Zoran Djindjic wanted to extradite war crimes suspects
All the defendants, who include members of the secret police and alleged mafia kingpins, had denied the charges.
Two former policemen - Milorad "Legija" Ulemek, 39 and Zvezdan Jovanovic, 41 - received 40-year jail terms.
The prosecution argued Djindjic was killed to block his reforms, including the extradition of war crimes suspects.
The trial was the first at Belgrade's Special Court for Organised Crime.
The other 10 men received between eight and 35 years for their part in the assassination. Five of them are still on the run and were tried in absentia.
"It was not an ordinary murder, it was a political murder with the aim of destabilising the state," Judge Nata Mesarevic said.
Ulemek, an ex-French Foreign Legionnaire, and Jovanovic were said to be the ringleaders of the plot. They had been members of the Red Berets police unit.

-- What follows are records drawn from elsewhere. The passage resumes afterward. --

/-! ## putLate -/

@[simp] theorem State.putLate_pending (s : State) (idx sub v : Nat) : (s.putLate idx sub v).pending = s.pending := by unfold State.putLate; dsimp only; split <;> rfl
@[simp] theorem State.putLate_clk (s : State) (idx sub v : Nat) : (s.putLate idx sub v).clk = s.clk := by unfold State.putLate; dsimp only; split <;> rfl
@[simp] theorem State.putLate_tb (s : State) (idx sub v : Nat) : (s.putLate idx sub v).tb = s.tb := by unfold State.putLate; dsimp only; split <;> rfl
@[simp] theorem State.putLate_refs (s : State) (idx sub v : Nat) : (s.putLate idx sub v).refs = s.refs := by unfold State.putLate; dsimp only; split <;> rfl
@[simp] theorem State.putLate_sel (s : State) (idx sub v : Nat) : (s.putLate idx sub v).sel = s.sel := by unfold State.putLate; dsimp only; split <;> rfl
@[simp] theorem State.putLate_tod (s : State) (idx sub v : Nat) : (s.putLate idx sub v).tod = s.tod := by unfold State.putLate; dsimp only; split <;> rfl
@[simp] theorem State.putLate_tiu (s : State) (idx sub v : Nat) : (s.putLate idx sub v).tiu = s.tiu := by unfold State.putLate; dsimp only; split <;> rfl
@[simp] theorem State.putLate_servo (s : State) (idx sub v : Nat) : (s.putLate idx sub v).servo = s.servo := by unfold State.putLate; dsimp only; split <;> rfl
@[simp] theorem State.putLate_accum (s : State) (idx sub v : Nat) : (s.putLate idx sub v).accum = s.accum := by unfold State.putLate; dsimp only; split <;> rfl
@[simp] theorem State.putLate_ho (s : State) (idx sub v : Nat) : (s.putLate idx sub v).ho = s.ho := by unfold State.putLate; dsimp only; split <;> rfl
@[simp] theorem State.putLate_oven (s : State) (idx sub v : Nat) : (s.putLate idx sub v).oven = s.oven := by unfold State.putLate; dsimp only; split <;> rfl
@[simp] theorem State.putLate_atomic (s : State) (idx sub v : Nat) : (s.putLate idx sub v).atomic = s.atomic := by unfold State.putLate; dsimp only; split <;> rfl
@[simp] theorem State.putLate_synth (s : State) (idx sub v : Nat) : (s.putLate idx sub v).synth = s.synth := by unfold State.putLate; dsimp only; split <;> rfl
@[simp] theorem State.putLate_gnss (s : State) (idx sub v : Nat) : (s.putLate idx sub v).gnss = s.gnss := by unfold State.putLate; dsimp only; split <;> rfl
@[simp] theorem State.putLate_girth (s : State) (idx sub v : Nat) : (s.putLate idx sub v).girth = s.girth := by unfold State.putLate; dsimp only; split <;> rfl
@[simp] theorem State.putLate_net (s : State) (idx sub v : Nat) : (s.putLate idx sub v).net = s.net := by unfold State.putLate; dsimp only; split <;> rfl
@[simp] theorem State.putLate_yard (s : State) (idx sub v : Nat) : (s.putLate idx sub v).yard = s.yard := by unfold State.putLate; dsimp only; split <;> rfl
@[simp] theorem State.putLate_ptp (s : State) (idx sub v : Nat) : (s.putLate idx sub v).ptp = s.ptp := by unfold State.putLate; dsimp only; split <;> rfl
@[simp] theorem State.putLate_ntp (s : State) (idx sub v : Nat) : (s.putLate idx sub v).ntp = s.ntp := by unfold State.putLate; dsimp only; split <;> rfl
@[simp] theorem State.putLate_engs (s : State) (idx sub v : Nat) : (s.putLate idx sub v).engs = s.engs := by unfold State.putLate; dsimp only; split <;> rfl
@[simp] theorem State.putLate_dump (s : State) (idx sub v : Nat) : (s.putLate idx sub v).dump = s.dump := by unfold State.putLate; dsimp only; split <;> rfl
@[simp] theorem State.putLate_gov (s : State) (idx sub v : Nat) : (s.putLate idx sub v).gov = s.gov := by unfold State.putLate; dsimp only; split <;> rfl
@[simp] theorem State.putLate_vault (s : State) (idx sub v : Nat) : (s.putLate idx sub v).vault = s.vault := by unfold State.putLate; dsimp only; split <;> rfl
@[simp] theorem State.putLate_access (s : State) (idx sub v : Nat) : (s.putLate idx sub v).access = s.access := by unfold State.putLate; dsimp only; split <;> rfl
@[simp] theorem State.putLate_pair (s : State) (idx sub v : Nat) : (s.putLate idx sub v).pair = s.pair := by unfold State.putLate; dsimp only; split <;> rfl
@[simp] theorem State.putLate_domain (s : State) (idx sub v : Nat) : (s.putLate idx sub v).domain = s.domain := by unfold State.putLate; dsimp only; split <;> rfl
@[simp] theorem State.putLate_log (s : State) (idx sub v : Nat) : (s.putLate idx sub v).log = s.log := by unfold State.putLate; dsimp only; split <;> rfl
@[simp] theorem State.putLate_faults (s : State) (idx sub v : Nat) : (s.putLate idx sub v).faults = s.faults := by unfold State.putLate; dsimp only; split <;> rfl
@[simp] theorem State.putLate_start (s : State) (idx sub v : Nat) : (s.putLate idx sub v).start = s.start := by unfold State.putLate; dsimp only; split <;> rfl
@[simp] theorem State.putLate_cal (s : State) (idx sub v : Nat) : (s.putLate idx sub v).cal = s.cal := by unfold State.putLate; dsimp only; split <;> rfl
@[simp] theorem State.putLate_freeCount (s : State) (idx sub v : Nat) : (s.putLate idx sub v).freeCount = s.freeCount := by unfold State.putLate; dsimp only; split <;> rfl

/-! ## holdU -/

@[simp] theorem State.holdU_pending (s : State) : (s.holdU).pending = s.pending := rfl
@[simp] theorem State.holdU_clk (s : State) : (s.holdU).clk = s.clk := rfl
@[simp] theorem State.holdU_tb (s : State) : (s.holdU).tb = s.tb := rfl
@[simp] theorem State.holdU_refs (s : State) : (s.holdU).refs = s.refs := rfl
@[simp] theorem State.holdU_sel (s : State) : (s.holdU).sel = s.sel := rfl
@[simp] theorem State.holdU_tod (s : State) : (s.holdU).tod = s.tod := rfl
@[simp] theorem State.holdU_tiu (s : State) : (s.holdU).tiu = s.tiu := rfl
@[simp] theorem State.holdU_ho (s : State) : (s.holdU).ho = s.ho := rfl
@[simp] theorem State.holdU_oven (s : State) : (s.holdU).oven = s.oven := rfl
@[simp] theorem State.holdU_atomic (s : State) : (s.holdU).atomic = s.atomic := rfl
@[simp] theorem State.holdU_synth (s : State) : (s.holdU).synth = s.synth := rfl
@[simp] theorem State.holdU_gnss (s : State) : (s.holdU).gnss = s.gnss := rfl
@[simp] theorem State.holdU_girth (s : State) : (s.holdU).girth = s.girth := rfl
@[simp] theorem State.holdU_net (s : State) : (s.holdU).net = s.net := rfl
@[simp] theorem State.holdU_yard (s : State) : (s.holdU).yard = s.yard := rfl
@[simp] theorem State.holdU_ptp (s : State) : (s.holdU).ptp = s.ptp := rfl
@[simp] theorem State.holdU_ntp (s : State) : (s.holdU).ntp = s.ntp := rfl
@[simp] theorem State.holdU_engs (s : State) : (s.holdU).engs = s.engs := rfl
@[simp] theorem State.holdU_dump (s : State) : (s.holdU).dump = s.dump := rfl
@[simp] theorem State.holdU_gov (s : State) : (s.holdU).gov = s.gov := rfl
@[simp] theorem State.holdU_vault (s : State) : (s.holdU).vault = s.vault := rfl
@[simp] theorem State.holdU_access (s : State) : (s.holdU).access = s.access := rfl
@[simp] theorem State.holdU_dict (s : State) : (s.holdU).dict = s.dict := rfl
@[simp] theorem State.holdU_pair (s : State) : (s.holdU).pair = s.pair := rfl
@[simp] theorem State.holdU_domain (s : State) : (s.holdU).domain = s.domain := rfl
@[simp] theorem State.holdU_log (s : State) : (s.holdU).log = s.log := rfl
@[simp] theorem State.holdU_faults (s : State) : (s.holdU).faults = s.faults := rfl
@[simp] theorem State.holdU_start (s : State) : (s.holdU).start = s.start := rfl
@[simp] theorem State.holdU_cal (s : State) : (s.holdU).cal = s.cal := rfl
@[simp] theorem State.holdU_freeCount (s : State) : (s.holdU).freeCount = s.freeCount := rfl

Some of the other 10 found guilty had also served as paramilitaries in the Bosnian, Croatian and Kosovan conflicts.
"It was all prepared by Ulemek. Jovanovic fired the shots," Judge Mesarevic said.
According to the Reuters news agency, Jovanovic wrote a statement saying: "I liquidated Zoran Djindjic personally. I was not interested in the money. I did it to prevent extradition of our people to The Hague."
One gang member, Dejan "Bugsy" Milenkovic, who had been wanted for previous attempts on Mr Djindjic's life, was arrested by police in Greece in 2005.
The charges against him were withdrawn under a plea bargain, reports said.
Dubbed Serbia's "Trial of the Century", the case was beset by problems.
One protected witness and another eyewitness were murdered, while one judge resigned and another received death threats.
Outside the court on Wednesday the relatives of those jailed were booed and whistled by protesters, the BBC's Nick Hawton reports.
The former prime minister was getting out of his official car outside government buildings in Belgrade when he was fatally shot by the sniper on 12 March 2003.
He had come to power following the toppling of Slobodan Milosevic's government in 2000 and his murder sent fresh shockwaves through the country.
A state of emergency was declared and more than 10,000 people were arrested in a massive police operation.
Half a million people attended Mr Djindjic's funeral in a huge outpouring of national grief.